I want to select specific fields of a table in cassandra and insert them into another table. I do this in sql server like this:
INSERT INTO Users(name,family)
COPY keyspace.columnfamily1 (column1, column2,...) TO 'temp.csv';
COPY keyspace.columnfamily2 (column1, column2,...) FROM 'temp.csv';
here give your keyspace(schema-name) and instead of columnfamilyname1 use the table to which you want to copy and in columnfamily2 give the tablename in which you want to copy..
And yes this is solution for CQL,however I have never tried in with CLI.
For very large tables, CQLSH will have a hard time handling the COPY TO/FROM. Here is how to sweep the table by local token ranges and copy desired columns from one table to another. Because it uses the local copy, this is to be executed on every node of the Datacenter:
#!/bin/bash
#
# Script to COPY from a SOURCE table's select columns over a TARGET table
# Assumes the following:
#
# * The SOURCE table is very large - otherwise just try:
# cqlsh -e "COPY keyspace.src_table (col1, col2, ...,ColN ) TO STDOUT WITH HEADER=false" \
# |cqlsh -e "COPY keyspace.tgt_table (col1, col2, ...,ColN ) FROM STDIN"

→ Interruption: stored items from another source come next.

-- ==== Sys2Proof/Machine/Operands.lean ====
section
/-!
DEFINITION. The encoding of an instruction in instruction memory (R43), its operand forms (R45, R69), its predicate
(R44), and the issue of an instruction at its slot's program counter.
-/

namespace Sys2Proof.Machine

/-! ## Encoding -/

/-- The 128 bits of an instruction (R43). (Log 9: DESIGN CHOICE.) -/
def imemWord (op : BitVec 8) (w : JWord) : BitVec 128 :=
  w.imm ++ w.tag ++ w.opc ++ w.opb ++ w.opa ++ w.flags ++ (BitVec.ofBool w.predNeg) ++ (BitVec.ofNat 3 w.predReg.val) ++ op

/-- The fields of an instruction word. -/
def wordFields (v : BitVec 128) : BitVec 8 × JWord :=
  (v.extractLsb' 0 8,
   { predReg := Fin.ofNat 8 (v.extractLsb' 8 3).toNat, predNeg := v.getLsbD 11, flags := v.extractLsb' 12 4
     opa := v.extractLsb' 16 8, opb := v.extractLsb' 24 8, opc := v.extractLsb' 32 8, tag := v.extractLsb' 40 24
     imm := v.extractLsb' 64 64 })

/-- Flag bit `k` of the word, 12 to 15. -/
def flagOf (w : JWord) (k : Nat) : Bool := w.flags.getLsbD (k - 12)

/-- The field names a scalar register. -/
def isS (v : BitVec 8) : Bool := decide (v.toNat < 0x20)

/-- The field names a scalar register or a constant. -/
def isX (v : BitVec 8) : Bool := decide (v.toNat < 0x20) || decide (0x80 ≤ v.toNat)

/-- The field names a tensor descriptor. -/
def isT (v : BitVec 8) : Bool := decide (0x20 ≤ v.toNat) && decide (v.toNat < 0x30)

/-- The field names a predicate. -/
def isP (v : BitVec 8) : Bool := decide (0x30 ≤ v.toNat) && decide (v.toNat < 0x38)

/-! ## Registers of a slot -/

/-- Scalar register `n`; s0 reads zero (R30). -/
def slotS (x : Slot) (n : Nat) : Word := if n = 0 then 0 else tget 0 x.sregs n

/-- Writes scalar register `n`; writes to s0 are discarded (R30). -/
def setSlotS (x : Slot) (n : Nat) (v : Word) : Slot := if n = 0 then x else { x with sregs := tset 0 x.sregs n v }

/-- The value of an x operand (R69). -/
def valX (x : Slot) (f : BitVec 8) : Word :=
  if f.toNat < 0x20 then slotS x f.toNat else BitVec.ofNat 64 (f.toNat - 0x80)

/-- Tensor descriptor `n`. -/
def slotT (x : Slot) (n : Nat) : TDesc := tget TDesc.zero x.tregs n

/-- The tensor descriptor that an operand names. -/
def valT (x : Slot) (f : BitVec 8) : TDesc := slotT x (f.toNat - 0x20)

/-- Writes the tensor descriptor that an operand names. -/
def setT (x : Slot) (f : BitVec 8) (d : TDesc) : Slot :=
  { x with tregs := tset TDesc.zero x.tregs (f.toNat - 0x20) d }

/-- Predicate `n`; p0 reads 1 (R30). -/
def slotP (x : Slot) (n : Nat) : Bool := n = 0 || x.preds.getLsbD n

/-- The predicate that an operand names. -/
def valP (x : Slot) (f : BitVec 8) : Bool := slotP x (f.toNat - 0x30)

/-- Writes predicate `n`; writes to p0 are discarded (R30). -/
def setSlotP (x : Slot) (n : Nat) (b : Bool) : Slot :=
  if n = 0 then x
  else { x with preds := if b then x.preds ||| BitVec.ofNat 8 (2 ^ n) else x.preds &&& ~~~(BitVec.ofNat 8 (2 ^ n)) }

/-- The predicate condition of an instruction holds (R44). -/
def predHolds (x : Slot) (w : JWord) : Bool := slotP x w.predReg.val != w.predNeg

/-! ## Issue -/

/-- The slot can issue its next instruction; none does while a hang is handled (R453). (Log 9: DESIGN CHOICE.) -/
def State.canIssue (s : State) (sl : Nat) : Bool :=
  s.alive && (s.slot sl).phase == .running && (s.slot sl).wait.isNone && !(s.slot sl).halted && s.watching

/-- The image region of a slot's program (R36). -/
def State.imageOf (s : State) (sl : Nat) : Option Resident :=
  let x := s.slot sl
  s.images.find? (fun r => r.clu = sl / 4 ∧ r.base = x.imemBase ∧ r.addr = x.image.toNat ∧ r.imageId = x.imageId)

/-- The instruction in a slot's image at index `pc`. (Log 9: DESIGN CHOICE.) -/
def State.imemAt (s : State) (sl pc : Nat) : Option (BitVec 128) :=
  match s.imageOf sl with
  | some r => r.words[pc]?
  | none => none

/-- Attempts to issue the instruction `w` with opcode `op` in slot `sl`. Nothing happens unless it is the next
instruction of a slot that can issue. A program counter at instr_count faults (R76), and so does an encoding for which
`enc` fails, whatever the predicate (R44). With a false predicate the instruction retires without effect; otherwise
`run` is its effect. (Log 2: DESIGN CHOICE, 9: DESIGN CHOICE.) -/
def State.issue (s : State) (op : BitVec 8) (sl : Nat) (w : JWord) (enc : Slot → Bool) (run : State → State) : State :=
  let x := s.slot sl
  if !s.canIssue sl then s
  else if x.imemLen ≤ x.pc then s.issueFault sl St.illegalInstruction 0
  else if s.imemAt sl x.pc ≠ some (imemWord op w) then s
  else if !enc x then s.issueFault sl St.illegalInstruction w.tag
  else if !predHolds x w then s.retire sl
  else run s

/-- An instruction that changes only its slot's registers and retires. -/
def State.issueReg (s : State) (op : BitVec 8) (sl : Nat) (w : JWord) (enc : Slot → Bool) (f : Slot → Slot) : State :=
  s.issue op sl w enc (fun s => (s.updSlot sl f).retire sl)

end Sys2Proof.Machine
end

# * SOURCE AND TARGET TABLES are in the SAME KEYSPACE
# * TARGET columns are named the SAME as SOURCE
#
# The script sweeps thru the local tokens to copy only the local data over to the new table
# Therefore, this script needs to run on every node on the datacenter
#
# Set these variables before executing
#
USR=cassandra
PWD=password
KSP=my_keyspace
SRC=src_table
COL="col1, col2, col3"
PKY="col1"
TGT=tgt_table
CQLSH="cqlsh -u ${USR} -p ${PWD} -k ${KSP}"
function getTokens(){
for i in $($CQLSH -e "select tokens from system.local;" | awk -F, '/{/{print $0}' | tr -d '{' | tr -d '}' | tr -d ','); do
echo ${i//\'/}
done | sort -n
}
function getDataByTokenRange(){
i=0
tokens=($(getTokens))
while [ ${i} -lt ${#tokens[@]} ]; do
[ ${i} -eq 0 ] && echo "SELECT ${COL} FROM ${SRC} WHERE token(${PKY}) <= ${tokens[i]};"
[ "${tokens[i+1]}" ] && echo "SELECT ${COL} FROM ${SRC} WHERE token(${PKY}) > ${tokens[i]} AND token(${PKY}) <= ${tokens[i+1]};"

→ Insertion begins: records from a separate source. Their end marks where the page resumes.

/-- WRITE_ACC_PACKET. -/
def execWriteAccPacket (rx : Rx) (upset : Option (Fin 128 × Bool)) (s : State) : Out := .next (s.receiveTyped rx 2 upset)

/-- SEND_PACKET. -/
def execSendPacket (rx : Rx) (s : State) : Out := .next (s.receiveTyped rx 3 none)

/-- READ_REQ. -/
def execReadReq (rx : Rx) (s : State) : Out := .next (s.receiveTyped rx 4 none)

/-- READ_RESP. -/
def execReadResp (rx : Rx) (s : State) : Out := .next (s.receiveTyped rx 5 none)

/-- SEM_PACKET. -/
def execSemPacket (rx : Rx) (s : State) : Out := .next (s.receiveTyped rx 6 none)

/-- ACK. -/
def execAck (rx : Rx) (s : State) : Out := .next (s.receiveTyped rx 8 none)

/-- NACK. -/
def execNack (rx : Rx) (s : State) : Out := .next (s.receiveTyped rx 9 none)

/-! ## The cipher's end of an arriving packet (R414) -/

/-- An ingress core finishes a packet: one that authenticates goes on as plaintext, another is dropped. The outcome of a
packet whose chaining state was replaced is left open. (Log 94: DEDUCED.) -/
def State.ingressDone (s : State) (j : CJob) : State :=
  let x := j.rx
  let plain := (openPacket j.key x.pkt).getD (if j.moved then x.pkt.payload else [])
  let ok := if j.moved then Config.freeBit s.free else (openPacket j.key x.pkt).isSome
  let s1 : State := if j.moved then { s with free := s.free + 1 } else s
  if !ok then (((s1.bump (Reg.XPT_CNT 9)).bump (Reg.SEC_CNT 2))).winLeave j.win
  else
    let y : Rx := { x with pkt := { x.pkt with payload := plain } }
    let s2 := s1.bump (Reg.SEC_CNT 1)
    match j.win with
    | none =>
      match s2.srec? x.pkt.msg with
      | some r => if s2.respDup r x.pkt.idx.toNat then s2.bump (Reg.XPT_CNT 4) else s2.respPlace r y.pkt
      | none => s2.bump (Reg.XPT_CNT 7)
    | some w =>
      match s2.rrec? x.pkt.src x.pkt.msg with
      | none => s2.winLeave (some w)
      | some r =>
        if r.got.testBit x.pkt.idx.toNat ∨ r.phase ≠ .receiving then
          ((s2.bump (Reg.XPT_CNT 4)).sendAck x.pkt.src x.pkt.msg
            (r.phase == .published || (r.phase == .failed && r.writes == 0))).winLeave (some w)
        else (s2.accept y none).translate y j.upset

/-- CIPHER_PACKET_DONE: a core finishes what it runs and goes on with its suspended packet or the next (R417, R418). -/
def execCipherPacketDone (core : Fin 56) (s : State) : Out :=
  let i := core.val
  match (s.core i).job with
  | none => .next s
  | some j =>
    if !s.alive then .next s
    else
      let s1 := s.setCore i { s.core i with job := none }
      let s2 := if j.ingress then s1.ingressDone j else s1.egressDone j
      .next (s2.coreNext i)

/-! ## Timers of a receive record (R212, R217) -/

/-- ack_delay_ns has passed since the first packet that no ACK covers. (Log 43: DESIGN CHOICE.) -/
def State.ackDelay (s : State) (src : AdapterId) (m : MsgId) : State :=
  match s.rrec? src m with
  | none => s
  | some r =>
    match r.ackDue with
    | some t => if t ≤ s.ps ∧ !r.finalSent then s.sendAck src m false else s
    | none => s

/-- ACK_DELAY_EXPIRY. -/
def execAckDelayExpiry (src : AdapterId) (msg : MsgId) (s : State) : Out :=
  if s.alive then .next (s.ackDelay src msg) else .next s

/-- A record's retention ends: it is freed, unless writes of it are outstanding. One that is not finished counts as FAILED,
and messages held behind it are published (R217, R225). A RECV that is still bound to it completes with TIMEOUT, as that of
an unfinished one does. (Log 40: DESIGN CHOICE.) -/
def State.retentionEnd (s : State) (src : AdapterId) (m : MsgId) : State :=
  match s.rrec? src m with
  | none => s
  | some r =>
    if s.ageNs r.ts ≤ (s.lifeNs : Int) ∨ r.writes ≠ 0 then s
    else
      let s1 := if r.phase = .expected then s.bump (Reg.XPT_CNT 21) else s
      let s2 := if r.over then s1 else s1.deliverBound r St.timeout
      let s3 : State := { s2 with
        rrecs := (s2.rrecs.filter (fun y => !(y.src == src && y.msg == m))).map (fun y =>
          if y.src = src ∧ y.hasPrev ∧ y.prev = m then { y with prevGone := some (r.phase == .published) } else y) }
      s3.release src m s3.rrecs.length

/-- RECORD_RETENTION_EXPIRY. -/
def execRecordRetentionExpiry (src : AdapterId) (msg : MsgId) (s : State) : Out :=
  if s.alive then .next (s.retentionEnd src msg) else .next s

end Sys2Proof.Machine
end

[ ! "${tokens[i+1]}" ] && echo "SELECT ${COL} FROM ${SRC} WHERE token(${PKY}) > ${tokens[i]};"
((i++))
done
}
function cqlExec(){
while IFS='' read -r cql || [[ -n "$line" ]]; do
$CQLSH -e "CONSISTENCY LOCAL_ONE; $cql" \
|awk -F\| '( !/LOCAL_ONE/ && !/'"${COL/, /|}"'/ && !/^\-+/ && !/^\([0-9]+ rows)/ && !/^$/ ){print $0}' \
|sed -e 's/^[ ]*//g' -e 's/[ ]*|[ ]*/|/g' \
|$CQLSH -e "COPY ${TGT} (${COL}) FROM STDIN WITH DELIMITER = '|' and HEADER=false;"
[ "$?" -gt 0 ] && echo "ERROR: Failed to import data from command: ${command}"
done < "$1"
}
main(){
echo "Begin processing ..."
getDataByTokenRange > getDataByTokenRange.ddl
cqlExec getDataByTokenRange.ddl
echo "End procesing"
}
main
For tables that are not very large, save yourself the file and use an anonymous pipe:
cqlsh -e "COPY keyspace.src_table (col1, col2, ...,ColN ) TO STDOUT WITH HEADER=false" | cqlsh -e "COPY keyspace.target_table (col1, col2, ...,ColN ) FROM STDIN"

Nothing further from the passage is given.